/-- 95_test_vectors.md V109: RTI imp. -/
theorem test_V109 :
    let t := exec .rti (start 0x0400 0xFC 0x00 0x00 0x00 0x04 [(0x0400, 0x40), (0x01FD, 0x30), (0x01FE, 0x02), (0x01FF, 0x03)])
    registers t = [0x0302, 0xFF, 0x00, 0x00, 0x00, 0x20] ∧
      transactions t =
        [(false, 0x0400, 0x40), (false, 0x0401, 0x00), (false, 0x01FC, 0x00), (false, 0x01FD, 0x30), (false, 0x01FE, 0x02), (false, 0x01FF, 0x03)] := by
  decide

/-- 95_test_vectors.md T4, V26 to V32: A and P after a decimal add. -/
theorem test_decimal_add :
    [adcDecimal 0x09#8 0x01#8 false, adcDecimal 0x99#8 0x01#8 false, adcDecimal 0x58#8 0x46#8 true,
        adcDecimal 0x12#8 0x34#8 false, adcDecimal 0x81#8 0x92#8 false, adcDecimal 0x79#8 0x00#8 true,
        adcDecimal 0x0F#8 0x0F#8 false].map (fun r => (r.value.toNat, (setArith 0x08#8 r).toNat)) =
      [(0x10, 0x08), (0x00, 0x89), (0x05, 0xC9), (0x46, 0x08), (0x73, 0x49), (0x80, 0xC8), (0x14, 0x08)] := by
  decide

/-- 95_test_vectors.md T5, V39a to V39e: A and P after a decimal subtract. -/
theorem test_decimal_subtract :
    [sbcDecimal 0x00#8 0x01#8 true, sbcDecimal 0x46#8 0x12#8 true, sbcDecimal 0x40#8 0x13#8 true,
        sbcDecimal 0x32#8 0x02#8 false, sbcDecimal 0x12#8 0x21#8 true].map
          (fun r => (r.value.toNat, (setArith 0x08#8 r).toNat)) =
      [(0x99, 0x88), (0x34, 0x09), (0x27, 0x09), (0x29, 0x09), (0x91, 0x88)] := by
  decide

/-- 95_test_vectors.md V28 and V39c: D selects the decimal results under `PARAM_DECIMAL = nmos`. -/
theorem test_decimal_selected :
    registers (exec .adcImm (start 0x0200 0xFD 0x58 0 0 0x09 [(0x0200, 0x69), (0x0201, 0x46)])) =
        [0x0202, 0xFD, 0x05, 0, 0, 0xC9] ∧
      registers (exec .sbcImm (start 0x0200 0xFD 0x40 0 0 0x09 [(0x0200, 0xE9), (0x0201, 0x13)])) =
        [0x0202, 0xFD, 0x27, 0, 0, 0x09] := by
  decide

/-! ### Single clock cycles -/

/-- PC, the pending address, its direction and Y after one step. -/
def stepView : Host.Outcome State Fault Refusal → List Nat
  | .next t => [t.pc.toNat, t.bus.address.toNat, t.bus.isWrite.toNat, t.y.toNat]
  | .fault _ => []
  | .refused _ => []

/-- 95_test_vectors.md X1: NOP from reset, after one call and after two. -/
theorem test_X1 :
    stepView (step { State.reset with mem := [(0, 0xEA#8), (1, 0xEA#8)] }) = [0x0001, 0x0001, 0, 0] ∧
      stepView (runSteps 2 { State.reset with mem := [(0, 0xEA#8), (1, 0xEA#8)] }) = [0x0001, 0x0001, 0, 0] := by
  decide

/-- 95_test_vectors.md X2: LDY immediate from reset. -/
theorem test_X2 :
    stepView (runSteps 2 { State.reset with mem := [(0, 0xA0#8), (1, 0x34#8)] }) = [0x0002, 0x0002, 0, 0x34] := by
  decide

/-- 95_test_vectors.md V110: an unknown opcode raises the sticky fault, and the next step stops. -/
theorem test_V110 :
    registers (step (start 0x0200 0xFD 0 0 0 0 [(0x0200, 0x02)])) = [0x0200, 0xFD, 0, 0, 0, 0] ∧
      runSteps 2 (start 0x0200 0xFD 0 0 0 0 [(0x0200, 0x02)]) = .fault (.unknownOpcode 0x02#8) :=
  ⟨by decide, rfl⟩

/-- The next step runs a placed instruction: its first call reads the byte after the opcode. -/
theorem test_withFetchWord :
    stepView (step (State.reset.withFetchWord 8 0xEA)) = [0x0001, 0x0001, 0, 0] ∧
      stepView (runSteps 2 (State.reset.withFetchWord 16 0x34A0)) = [0x0002, 0x0002, 0, 0x34] := by
  decide

/-! ### Witnesses: a state that meets the hypotheses of each statement -/

/-- A launch state over memory that holds a NOP at 0x0200. -/
def demo : State := start 0x0200 0xFD 0x12 0x34 0x56 0x81 [(0x0200, 0xEA), (0x0201, 0x05), (0x0202, 0x12)]

/-- `demo` is at an instruction boundary over a canonical memory: the hypotheses of EveryInstructionCompletes,
CycleCountsAreTheDocumentedOnes, LoadsSetRegisterNAndZ (with the row of LDA immediate), the logic, compare, BIT, shift,
increment, transfer, flag and NOP statements (with any row of their lists), TxsSetsTheStackPointerAndNoFlag,
PlaPullsTheAccumulator, PlpPullsTheStatus, JmpLoadsPc, RtsPullsTheReturnAddress and RtiRestoresStatusAndPc; and, with
the canonical memory, those of StoresWriteTheRegisterAtTheEffectiveAddress, ReadModifyWriteStoresTwice,
PhaPushesTheAccumulator, PhpPushesTheStatusWithBitsFiveAndFourSet, JsrPushesTheReturnAddress, BrkTakesTheTrap,
BrkThenRtiResumes, JsrThenRtsReturns and PhpThenPlpRestoresTheFlags. -/
theorem witness_boundary : AtBoundary demo ∧ demo.mem.wf = true := by decide

theorem witness_reset_boundary : AtBoundary State.reset ∧ State.reset.mem.wf = true := by decide

/-- The invariant holds of `demo`. -/
theorem witness_inv : Inv demo where
  memory := by decide
  yielded := rfl
  table := .inl ⟨rfl, rfl⟩
  cursor := Nat.le_refl _
  fits := ⟨rfl, rfl, rfl, rfl⟩
  faulted := by decide

theorem witness_EncodedInstructionDecodes : Insn.wf ⟨.jmpAbs, .addr 0xFFFF#16⟩ = true := rfl

theorem witness_DecodedBytesAreTheEncoding :
    decode [0xD0#8, 0x80#8, 0xFF#8] = .ok (⟨.bne, .off8 0x80#8⟩, [0xFF#8]) := rfl

theorem witness_EveryEntryIsWellFormed : table 0xA9#8 = some ⟨.lda, .imm, seqLdaImm⟩ := by decide

theorem witness_StepsRunTheDecodedInstruction : AtBoundary demo ∧
    decode [demo.mem.at demo.pc, demo.mem.at (demo.pc + 1#16), demo.mem.at (demo.pc + 2#16)] =
      .ok (⟨.nop, .none⟩, [0x05#8, 0x12#8]) :=
  ⟨by decide, rfl⟩

/-- A state with a write pending. -/
def writing : State := { demo with bus := { address := 0xFFFF#16, data := 0x00#8, isWrite := true } }

theorem witness_StepServicesThePendingTransaction :
    (demo.mem.wf = true ∧ demo.bus.isWrite = false ∧ ∃ t, step demo = .next t) ∧
      (writing.mem.wf = true ∧ writing.bus.isWrite = true ∧ ∃ t, step writing = .next t) :=
  ⟨⟨by decide, rfl, _, rfl⟩, by decide, rfl, _, rfl⟩

theorem witness_ReadRequestLeavesTheDataByte : (cycle demo).bus.isWrite = false := by decide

Task statement
Copy each line of the listing in which the word "immediate" can be found.

Task response
/-- 95_test_vectors.md X2: LDY immediate from reset. -/
CycleCountsAreTheDocumentedOnes, LoadsSetRegisterNAndZ (with the row of LDA immediate), the logic, compare, BIT, shift,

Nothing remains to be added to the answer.